Stored data:
/-! ### Command words -/

/-- Words written out bit by bit from R50 and R51 (95_test_vectors.md Part 2 A: A1 to A5). -/
def Obligations.CommandWordsDecodeAsWrittenOut : Prop :=
  decodeWord 0b00000000000000000000000000000001 = .command .encode ∧
    decodeWord 0b00000000000000000000000000000010 = .command (.decode 0) ∧
    decodeWord 0b00000000000101000000000000000010 = .command (.decode 20) ∧
    decodeWord 0b11111111111111110000000000000010 = .command (.decode 65535) ∧
    decodeWord 0b00000000000000000000000000000011 = .command .checksum

/-- R50, R51: decoding an encoded well-formed command gives it back, and every word that decodes to a command is that
command's own word. -/
def Obligations.DecodeAndEncodeAgree : Prop :=
  (∀ i : Instr, i.wf → decodeWord (encode i) = .command i) ∧
    ∀ (w : Word) (i : Instr), decodeWord w = .command i → i.wf ∧ encode i = w

/-- R51: the three rows of match and mask, and that a word spells a command iff exactly one row matches it. -/
def Obligations.WordSpellsACommandIffOneRowMatches : Prop :=
  ∀ w : Word,
    (decodeWord w = .command .encode ↔ w &&& 0xFFFFFFFF = 0x00000001) ∧
      ((∃ k, decodeWord w = .command (.decode k)) ↔ w &&& 0x0000FFFF = 0x00000002) ∧
      (∀ k, decodeWord w = .command (.decode k) → k = w.toNat / 0x10000) ∧
      (decodeWord w = .command .checksum ↔ w &&& 0xFFFFFFFF = 0x00000003) ∧
      ((∃ i, decodeWord w = .command i) ↔
        ∃! r : OpcodeRow,
          r ∈ ([⟨0x00000001, 0xFFFFFFFF⟩, ⟨0x00000002, 0x0000FFFF⟩, ⟨0x00000003, 0xFFFFFFFF⟩] : List OpcodeRow) ∧
            r.Matches w)

/-- R52: which words are illegal, and that writing one to `CMD` stores it and finishes with `IllegalCommand(0)`, with no
other change of the block's state. Of `reply`, the model's own field (notes/assumptions/5.md), nothing is said. -/
def Obligations.IllegalWordsFinishWithIllegalCommand : Prop :=
  ∀ (w : Word) (s : State),
    ((∃ why, decodeWord w = .illegal why) ↔
        (w.toNat % 0x100 = 0 ∨ 4 ≤ w.toNat % 0x100) ∨ w.toNat / 0x100 % 0x100 ≠ 0 ∨
          (w.toNat / 0x10000 ≠ 0 ∧ (w.toNat % 0x100 = 1 ∨ w.toNat % 0x100 = 3))) ∧
      ((∃ why, decodeWord w = .illegal why) →
        ∃ r : Reply,
          hostAction (.writeReg 0x00 .word w) s = .next { s with cmd := w, status := 0x00000003, reply := r })

/-! ### The step -/

/-- R9, R15, R33, R41 with the queue of notes/assumptions/3.md, the idle step of 4.md and the cleared `reply` of 5.md, all
three the model's choice: a step takes the next input; a `CMD` write of a word that decodes to `i` is `exec i` with the
word in `CMD`; with nothing pending the state stays. -/
def Obligations.StepRunsTheDecodedCommand : Prop :=
  (∀ (s : State) (w : Word) (rest : List Input) (i : Instr),
      s.pending = .host (.writeReg 0x00 .word w) :: rest → decodeWord w = .command i →
        step s = exec i { s with pending := rest, reply := .nothing, cmd := w }) ∧
    (∀ (s : State) (j : Input) (rest : List Input),
      s.pending = j :: rest → step s = perform j { s with pending := rest }) ∧
    ∀ s : State, s.pending = [] → step s = .next s

/-- The fixed interface of the model: the step after `withFetchWord` runs the command that `decodeTableWord` reads. The
queue (notes/assumptions/3.md) and the cleared `reply` (notes/assumptions/5.md) are the model's choice. -/
def Obligations.FetchedTableWordRuns : Prop :=
  ∀ (s : State) (w : Nat) (i : Instr),
    decodeTableWord 32 w = some i →
      step (s.withFetchWord 32 w) = exec i { s with cmd := BitVec.ofNat 32 w, reply := .nothing }

/-! ### Registers and octets of the host port -/

/-- R31, R32: a read at each mapped offset returns the register's value and changes nothing; the value stands in
`reply` (notes/assumptions/5.md). -/
def Obligations.RegisterReadsReturnTheRegister : Prop :=
  ∀ s : State,
    hostAction (.readReg 0x00 .word) s = .next { s with reply := .word s.cmd } ∧
      hostAction (.readReg 0x04 .word) s = .next { s with reply := .word s.status } ∧
      hostAction (.readReg 0x08 .word) s = .next { s with reply := .word s.csumResult } ∧
      hostAction (.readReg 0x0C .word) s = .next { s with reply := .word s.wireLen } ∧
      hostAction (.readReg 0x10 .word) s = .next { s with reply := .word s.payLen } ∧
      hostAction (.readReg 0x20 .word) s = .next { s with reply := .word s.f.cp } ∧
      hostAction (.readReg 0x24 .word) s = .next { s with reply := .word s.f.kp } ∧
      hostAction (.readReg 0x28 .word) s = .next { s with reply := .word s.f.sp } ∧
      hostAction (.readReg 0x2C .word) s = .next { s with reply := .word s.f.res0 } ∧
      hostAction (.readReg 0x30 .word) s = .next { s with reply := .word s.f.ver } ∧
      hostAction (.readReg 0x34 .word) s = .next { s with reply := .word s.f.proto } ∧
      hostAction (.readReg 0x38 .word) s = .next { s with reply := .word s.f.csum } ∧
      hostAction (.readReg 0x3C .word) s = .next { s with reply := .word s.f.res1 } ∧
      hostAction (.readReg 0x40 .word) s = .next { s with reply := .word s.f.key } ∧
      hostAction (.readReg 0x44 .word) s = .next { s with reply := .word s.f.seq }

/-- R33: what a register write does at each mapped offset. That it clears `reply`, the model's own field, is the model's
choice (notes/assumptions/5.md). -/
def Obligations.RegisterWritesSetTheRegister : Prop :=
  ∀ (s : State) (v : Word),
    (hostAction (.writeReg 0x00 .word v) s =
        match decodeWord v with
        | .command i => exec i { s with reply := .nothing, cmd := v }
        | .illegal _ => .next { s with reply := .nothing, cmd := v, status := 0x00000003 }) ∧
      hostAction (.writeReg 0x04 .word v) s = .next { s with reply := .nothing } ∧
      hostAction (.writeReg 0x08 .word v) s = .next { s with reply := .nothing } ∧
      (v.toNat ≤ s.cfg.bufMax →
        hostAction (.writeReg 0x0C .word v) s = .next { s with reply := .nothing, wireLen := v } ∧
          hostAction (.writeReg 0x10 .word v) s = .next { s with reply := .nothing, payLen := v }) ∧
      (s.cfg.bufMax < v.toNat →
        (∃ e, hostAction (.writeReg 0x0C .word v) s = .refused e) ∧
          ∃ e, hostAction (.writeReg 0x10 .word v) s = .refused e) ∧
      hostAction (.writeReg 0x20 .word v) s = .next { s with reply := .nothing, f := { s.f with cp := v } } ∧
      hostAction (.writeReg 0x24 .word v) s = .next { s with reply := .nothing, f := { s.f with kp := v } } ∧
      hostAction (.writeReg 0x28 .word v) s = .next { s with reply := .nothing, f := { s.f with sp := v } } ∧
      hostAction (.writeReg 0x2C .word v) s = .next { s with reply := .nothing, f := { s.f with res0 := v } } ∧
      hostAction (.writeReg 0x30 .word v) s = .next { s with reply := .nothing, f := { s.f with ver := v } } ∧
      hostAction (.writeReg 0x34 .word v) s = .next { s with reply := .nothing, f := { s.f with proto := v } } ∧
      hostAction (.writeReg 0x38 .word v) s = .next { s with reply := .nothing, f := { s.f with csum := v } } ∧
      hostAction (.writeReg 0x3C .word v) s = .next { s with reply := .nothing, f := { s.f with res1 := v } } ∧
      hostAction (.writeReg 0x40 .word v) s = .next { s with reply := .nothing, f := { s.f with key := v } } ∧
      hostAction (.writeReg 0x44 .word v) s = .next { s with reply := .nothing, f := { s.f with seq := v } }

▶ **PROBLEM DESCRIPTION**: Give the exact lines, and only those, from the line containing "i => exec i" through the line containing "hostAction (.writeReg 0x3C" in the entries above.

▶ **SOLUTION TO THIS EXERCISE**:
        | .command i => exec i { s with reply := .nothing, cmd := v }
        | .illegal _ => .next { s with reply := .nothing, cmd := v, status := 0x00000003 }) ∧
      hostAction (.writeReg 0x04 .word v) s = .next { s with reply := .nothing } ∧
      hostAction (.writeReg 0x08 .word v) s = .next { s with reply := .nothing } ∧
      (v.toNat ≤ s.cfg.bufMax →
        hostAction (.writeReg 0x0C .word v) s = .next { s with reply := .nothing, wireLen := v } ∧
          hostAction (.writeReg 0x10 .word v) s = .next { s with reply := .nothing, payLen := v }) ∧
      (s.cfg.bufMax < v.toNat →
        (∃ e, hostAction (.writeReg 0x0C .word v) s = .refused e) ∧
          ∃ e, hostAction (.writeReg 0x10 .word v) s = .refused e) ∧
      hostAction (.writeReg 0x20 .word v) s = .next { s with reply := .nothing, f := { s.f with cp := v } } ∧
      hostAction (.writeReg 0x24 .word v) s = .next { s with reply := .nothing, f := { s.f with kp := v } } ∧
      hostAction (.writeReg 0x28 .word v) s = .next { s with reply := .nothing, f := { s.f with sp := v } } ∧
      hostAction (.writeReg 0x2C .word v) s = .next { s with reply := .nothing, f := { s.f with res0 := v } } ∧
      hostAction (.writeReg 0x30 .word v) s = .next { s with reply := .nothing, f := { s.f with ver := v } } ∧
      hostAction (.writeReg 0x34 .word v) s = .next { s with reply := .nothing, f := { s.f with proto := v } } ∧
      hostAction (.writeReg 0x38 .word v) s = .next { s with reply := .nothing, f := { s.f with csum := v } } ∧
      hostAction (.writeReg 0x3C .word v) s = .next { s with reply := .nothing, f := { s.f with res1 := v } } ∧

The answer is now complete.